Acreta ABCH efjp | De atretis Theod.Prisc.
mulieris | m͞liebris f
connata | conata B
{connata} aliquando om. p
{connata aliquando} vero add. f


Translation:

Acreta is the failure of the female genital to open; sometimes she may be born with it, sometimes it is a consequence of other factors as Theodorus Priscianus states in his chapter on the same affliction.


Commentary:

Acreta:
Greek ἄτρητος /átrētos/ consists of α- /a-/ {alpha privativum, similar to the English prefix "un-"} + τρητός /trētós/ {"perforated, with a hole in it"} resulting in the meaning "not perforated, without aperture; with imperforate anus; of a virgin" (LSJ). The word is Latinized atretus. Simon's form Acreta is due to an early misreading of 't' as 'c' and is the nom. sg. of the feminine form of the adjective, i.e. atreta {"atretic female"}.

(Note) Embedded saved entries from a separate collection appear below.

-- ==== Sys2Proof/Machine/RegisterCommands.lean ====
section
/-! DEFINITION. The register commands REGWR.* and REGRD (spec/45_register_commands.md R215 to R234). A command stores its
byte first and has its side effect after (R215), with the byte the register held before. As an operation each requires
what the bus transactions that reach it require, a live block with a mapping built (spec/10_state.md R24,
spec/47_lifecycle.md R261, R263; log 2). -/

namespace Sys2Proof.Machine

/-- REGWR.DESC's effect: a recompute if and only if the byte changed (45_register_commands.md R218). -/
def descEffect (old v : Byte) (s : State) : State := if v = old then s else recompute s

/-- REGWR.MODE's effect: a machine reset request on the transition of the low two bits into 3, and the chip reset
after it if the parameter says so (45_register_commands.md R220, R221, 47_lifecycle.md R265). -/
def modeEffect (old v : Byte) (s : State) : State :=
  if old.extractLsb' 0 2 ≠ 3#2 ∧ v.extractLsb' 0 2 = 3#2 then
    if s.cfg.mresetImpliesRst = true then rstBody (requestMachineReset s) else requestMachineReset s
  else s

/-- The eight lines, ascending (45_register_commands.md R222). -/
def irqLines : List (BitVec 3) := [0, 1, 2, 3, 4, 5, 6, 7]

/-- The asserted line, `~v & 7` (45_register_commands.md R222). -/
def assertedLine (v : Byte) : BitVec 3 := ~~~(v.extractLsb' 0 3)

/-- REGWR.IRQ's effect: eight events in ascending line order unless the low three bits are 7
(45_register_commands.md R222). -/
def irqEffect (v : Byte) (s : State) : State :=
  if v.extractLsb' 0 3 = 7#3 then s
  else s.emits (irqLines.map fun l => .irq l (if l = assertedLine v then .assert else .deassert))

/-- REGWR.SNDLATCH's effect: forwarded unless the alternate sound chip is fitted (45_register_commands.md R224). -/
def sndlatchEffect (v : Byte) (s : State) : State :=
  if s.cfg.profile.altSound = true then s else s.emit (.soundLatch v)

/-- REGWR.DMA's effect: none, the pseudo-DMA is a stub (45_register_commands.md R228). -/
def dmaEffect (_ : Byte) (s : State) : State := s

/-- REGWR(o, v): store, then the side effect of the first matching command (45_register_commands.md R215). -/
def regWrite (o : RegOff) (v : Byte) (s : State) : State :=
  if o.getLsbD 4 = true then descEffect (s.reg o) v (s.setReg o v)
  else if o = s.cfg.regMode then modeEffect (s.reg o) v (s.setReg o v)
  else if o = s.cfg.regIrq then irqEffect v (s.setReg o v)
  else if o = s.cfg.regSndlatch then sndlatchEffect v (s.setReg o v)
  else if o = s.cfg.regDma then dmaEffect v (s.setReg o v)
  else s.setReg o v

/-- REGWR.DESC (45_register_commands.md R218). -/
def execRegwrDesc (j : BitVec 4) (v : Byte) (s : State) : StepResult :=
  requireBuilt s (.next ((descEffect (s.reg (descOffset j)) v (s.setReg (descOffset j) v)).setQ .none))

/-- REGWR.MODE (45_register_commands.md R220). -/
def execRegwrMode (v : Byte) (s : State) : StepResult :=
  requireBuilt s (.next ((modeEffect (s.reg s.cfg.regMode) v (s.setReg s.cfg.regMode v)).setQ .none))

/-- REGWR.IRQ (45_register_commands.md R222). -/
def execRegwrIrq (v : Byte) (s : State) : StepResult :=
  requireBuilt s (.next ((irqEffect v (s.setReg s.cfg.regIrq v)).setQ .none))

/-- REGWR.SNDLATCH (45_register_commands.md R224). -/
def execRegwrSndlatch (v : Byte) (s : State) : StepResult :=
  requireBuilt s (.next ((sndlatchEffect v (s.setReg s.cfg.regSndlatch v)).setQ .none))

/-- REGWR.DMA (45_register_commands.md R228). -/
def execRegwrDma (v : Byte) (s : State) : StepResult :=
  requireBuilt s (.next ((dmaEffect v (s.setReg s.cfg.regDma v)).setQ .none))

/-- REGWR.PLAIN: the byte is stored and nothing else happens (45_register_commands.md R230). -/
def execRegwrPlain (o : BitVec 4) (v : Byte) (s : State) : StepResult :=
  requireBuilt s (.next ((s.setReg (lowOffset o) v).setQ .none))

/-- REGRD: the view of the offset on `q`, no state changed (45_register_commands.md R232; log 13). -/
def execRegrd (o : RegOff) (s : State) : StepResult := requireBuilt s (.next (s.setQ (.view (regRead s o))))

end Sys2Proof.Machine
end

Simon is alluding to Theodorus Priscianus' Euporiston, 3, 4, ed. Rose (1894: 232): De atretis {"On atretic {females}"}, where it says:
Contingit interea frequenter certa et specialis haec passio feminarum ut aut naturaliter aliquando clausae nascantur aut vulneribus praeeuntibus cictrice interveniente clausae fiant aut praesentis indignationis interventu penitus concludantur - "This affliction particular to females happens nevertheless frequently, where they are either born sometimes naturally without vulvar opening or they become blocked due to previously acquired wounds with scarring occurring that causes closing or they close up due to the occurrence of an existing internal injury".

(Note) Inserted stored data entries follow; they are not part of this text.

-- ==== Sys2Proof/Machine/PseudoOps.lean ====
section
/-! DEFINITION. The pseudo-operations of the script notation and their expansions (spec/30_encoding.md R101), with the
register base they need. They are no rows of the table: each is bus transactions. -/

namespace Sys2Proof.Machine

/-- `REGW rb, o, v`. -/
def regw (rb : Addr) (o : RegOff) (v : Byte) : Instr := .wrb (registerAddress rb o) v

/-- `REGR rb, o`. -/
def regr (rb : Addr) (o : RegOff) : Instr := .rdb (registerAddress rb o)

/-- `SETSLOT rb, i, size, base`: two writes. -/
def setslot (rb : Addr) (i : BitVec 3) (size base : Byte) : List Instr :=
  [regw rb (descOffset (i ++ 0#1)) size, regw rb (descOffset (i ++ 1#1)) base]

/-- `IRQLEVEL rb, n`, n in 1..7. -/
def irqlevel (c : Config) (rb : Addr) (n : BitVec 3) : Instr := regw rb c.regIrq (0#5 ++ ~~~n)

/-- `MRESET rb`. -/
def mreset (c : Config) (rb : Addr) : Instr := regw rb c.regMode 0x03

/-- `rb` is a register base for the kind `k` in this state: `rb & 0x3F = 0`, and no address of `rb .. rb + 0x3F` is
covered by a flat mapping for the kind or by an active soft region or one of its mirrors (30_encoding.md R101). -/
def isRegisterBase (k : Kind) (rb : Addr) (s : State) : Bool :=
  decide (rb &&& 0x3F#32 = 0) &&
  (List.range 64).all fun i =>
    (flatLookup k (rb + BitVec.ofNat 32 i) s.flat).isNone && (writeHit s.soft (rb + BitVec.ofNat 32 i)).isNone

end Sys2Proof.Machine
end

According to Rose's edition, the misreading acreta is not attested in any of the manuscripts consulted transmitting Theodorus, but this misreading was most likely already present in Simon's copy.


Medical remarks:

Theodorus Priscianus is most likely speaking of atresia, an affliction where a bodily orifice or a similar passage is abnormally closed or absent, in this case vaginal or vulvar atresia [[1]], either congenital or acquired due to injury.